## Your assignment
All entries should be printed precisely as written.

• • • • •

/-- R123, R124, R140 to R149: a command that is no ACMD makes `2 + 6 + m` exchanges, `m ≥ 1`: the idle pulse, its frame as
spec/opcode_table.json spells it, the polls. The last answer is the result; the card stays selected; nothing but the bus
side changes. -/
def Obligations.CommandSendsItsFrame : Prop :=
  ∀ (i : Instr) (s : State), formatOf i = .frame48 → i ≠ .acmd41 → i ≠ .acmd41Hcs →
    ∃ (t : State) (a0 a1 r : Byte) (answers polled : List Byte),
      exec i s = .next t ∧ answers.length = 6 ∧ (∀ b ∈ polled, 0x80 ≤ b) ∧
        t.bus =
          s.bus ++ [⟨false, s.hs, 0xFF, a0⟩, ⟨true, s.hs, 0xFF, a1⟩] ++
            List.zipWith (fun o a => ⟨true, s.hs, o, a⟩) (encode i) answers ++
            polled.map (fun a => ⟨true, s.hs, 0xFF, a⟩) ++ [⟨true, s.hs, 0xFF, r⟩] ∧
        lastAnswer t = some r ∧ t.cs = true ∧ t = withBus s t

/-- R122, R150: an ACMD first sends CMD55 as a complete command; on a result above 1 it ends there, and otherwise sends
its own frame with its own select sequence and poll. -/
def Obligations.AcmdPrefixShortCircuits : Prop :=
  ∀ (i : Instr) (s : State), (i = .acmd41 ∨ i = .acmd41Hcs) →
    ∃ (s1 : State) (p : Byte), Answers .cmd55 s s1 p ∧
      (p > 1 → exec i s = .next s1) ∧
      (p ≤ 1 →
        ∃ (t : State) (a0 a1 r : Byte) (answers polled : List Byte),
          exec i s = .next t ∧ answers.length = 6 ∧ (∀ b ∈ polled, 0x80 ≤ b) ∧
            t.bus =
              s1.bus ++ [⟨false, s.hs, 0xFF, a0⟩, ⟨true, s.hs, 0xFF, a1⟩] ++
                List.zipWith (fun o a => ⟨true, s.hs, o, a⟩) (encode i) answers ++
                polled.map (fun a => ⟨true, s.hs, 0xFF, a⟩) ++ [⟨true, s.hs, 0xFF, r⟩] ∧
            lastAnswer t = some r ∧ t.cs = true ∧ t = withBus s1 t)

/-- R120, R125: every card command completes, leaves the card selected, only adds to the bus history, and writes no
register, context field or memory. Its result is the last answer in the bus history (log entry 13). -/
def Obligations.CommandsTouchOnlyTheBus : Prop :=
  ∀ (i : Instr) (s : State), formatOf i = .frame48 →
    ∃ (t : State) (r : Byte), Answers i s t r ∧ t = withBus s t ∧ t.cs = true ∧ ∃ more, t.bus = s.bus ++ more

/-! ## The server -/

/-- When the control point holds an instruction, a tick runs it: an idle server's is the request in `KIND`, a busy
server's the live FSM's state. The step only takes the tick off the schedule first (R290, R295). -/
def Obligations.StepRunsTheDecodedInstruction : Prop :=
  ∀ (s : State) (i : Instr), nextEvent s = .tick →
    (s.srv = .idle → decode .request8 [s.record.kind] = .ok i [] → step s = exec i (takeEvent s)) ∧
      (s.srv = .busy → s.live ≠ .none → decode .state8 [s.fsm] = .ok i [] → liveOf s.fsm = s.live →
        step s = exec i (takeEvent s))

/-- R291: idle with `KIND` = 0, a tick does nothing, read as the request NONE or as the state NONE. -/
def Obligations.IdleTick : Prop :=
  ∀ s : State,
    exec .reqNone s = .next s ∧
      (s.srv = .idle → s.record.kind = 0 →
        exec .stateNone s = .next s ∧ (nextEvent s = .tick → step s = .next (takeEvent s)))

• • • • •

## Task output
/-- R123, R124, R140 to R149: a command that is no ACMD makes `2 + 6 + m` exchanges, `m ≥ 1`: the idle pulse, its frame as
spec/opcode_table.json spells it, the polls. The last answer is the result; the card stays selected; nothing but the bus
side changes. -/
def Obligations.CommandSendsItsFrame : Prop :=
  ∀ (i : Instr) (s : State), formatOf i = .frame48 → i ≠ .acmd41 → i ≠ .acmd41Hcs →
    ∃ (t : State) (a0 a1 r : Byte) (answers polled : List Byte),
      exec i s = .next t ∧ answers.length = 6 ∧ (∀ b ∈ polled, 0x80 ≤ b) ∧
        t.bus =
          s.bus ++ [⟨false, s.hs, 0xFF, a0⟩, ⟨true, s.hs, 0xFF, a1⟩] ++
            List.zipWith (fun o a => ⟨true, s.hs, o, a⟩) (encode i) answers ++
            polled.map (fun a => ⟨true, s.hs, 0xFF, a⟩) ++ [⟨true, s.hs, 0xFF, r⟩] ∧
        lastAnswer t = some r ∧ t.cs = true ∧ t = withBus s t

/-- R122, R150: an ACMD first sends CMD55 as a complete command; on a result above 1 it ends there, and otherwise sends
its own frame with its own select sequence and poll. -/
def Obligations.AcmdPrefixShortCircuits : Prop :=
  ∀ (i : Instr) (s : State), (i = .acmd41 ∨ i = .acmd41Hcs) →
    ∃ (s1 : State) (p : Byte), Answers .cmd55 s s1 p ∧
      (p > 1 → exec i s = .next s1) ∧
      (p ≤ 1 →
        ∃ (t : State) (a0 a1 r : Byte) (answers polled : List Byte),
          exec i s = .next t ∧ answers.length = 6 ∧ (∀ b ∈ polled, 0x80 ≤ b) ∧
            t.bus =
              s1.bus ++ [⟨false, s.hs, 0xFF, a0⟩, ⟨true, s.hs, 0xFF, a1⟩] ++
                List.zipWith (fun o a => ⟨true, s.hs, o, a⟩) (encode i) answers ++
                polled.map (fun a => ⟨true, s.hs, 0xFF, a⟩) ++ [⟨true, s.hs, 0xFF, r⟩] ∧
            lastAnswer t = some r ∧ t.cs = true ∧ t = withBus s1 t)

/-- R120, R125: every card command completes, leaves the card selected, only adds to the bus history, and writes no
register, context field or memory. Its result is the last answer in the bus history (log entry 13). -/
def Obligations.CommandsTouchOnlyTheBus : Prop :=
  ∀ (i : Instr) (s : State), formatOf i = .frame48 →
    ∃ (t : State) (r : Byte), Answers i s t r ∧ t = withBus s t ∧ t.cs = true ∧ ∃ more, t.bus = s.bus ++ more

/-! ## The server -/

/-- When the control point holds an instruction, a tick runs it: an idle server's is the request in `KIND`, a busy
server's the live FSM's state. The step only takes the tick off the schedule first (R290, R295). -/
def Obligations.StepRunsTheDecodedInstruction : Prop :=
  ∀ (s : State) (i : Instr), nextEvent s = .tick →
    (s.srv = .idle → decode .request8 [s.record.kind] = .ok i [] → step s = exec i (takeEvent s)) ∧
      (s.srv = .busy → s.live ≠ .none → decode .state8 [s.fsm] = .ok i [] → liveOf s.fsm = s.live →
        step s = exec i (takeEvent s))

/-- R291: idle with `KIND` = 0, a tick does nothing, read as the request NONE or as the state NONE. -/
def Obligations.IdleTick : Prop :=
  ∀ s : State,
    exec .reqNone s = .next s ∧
      (s.srv = .idle → s.record.kind = 0 →
        exec .stateNone s = .next s ∧ (nextEvent s = .tick → step s = .next (takeEvent s)))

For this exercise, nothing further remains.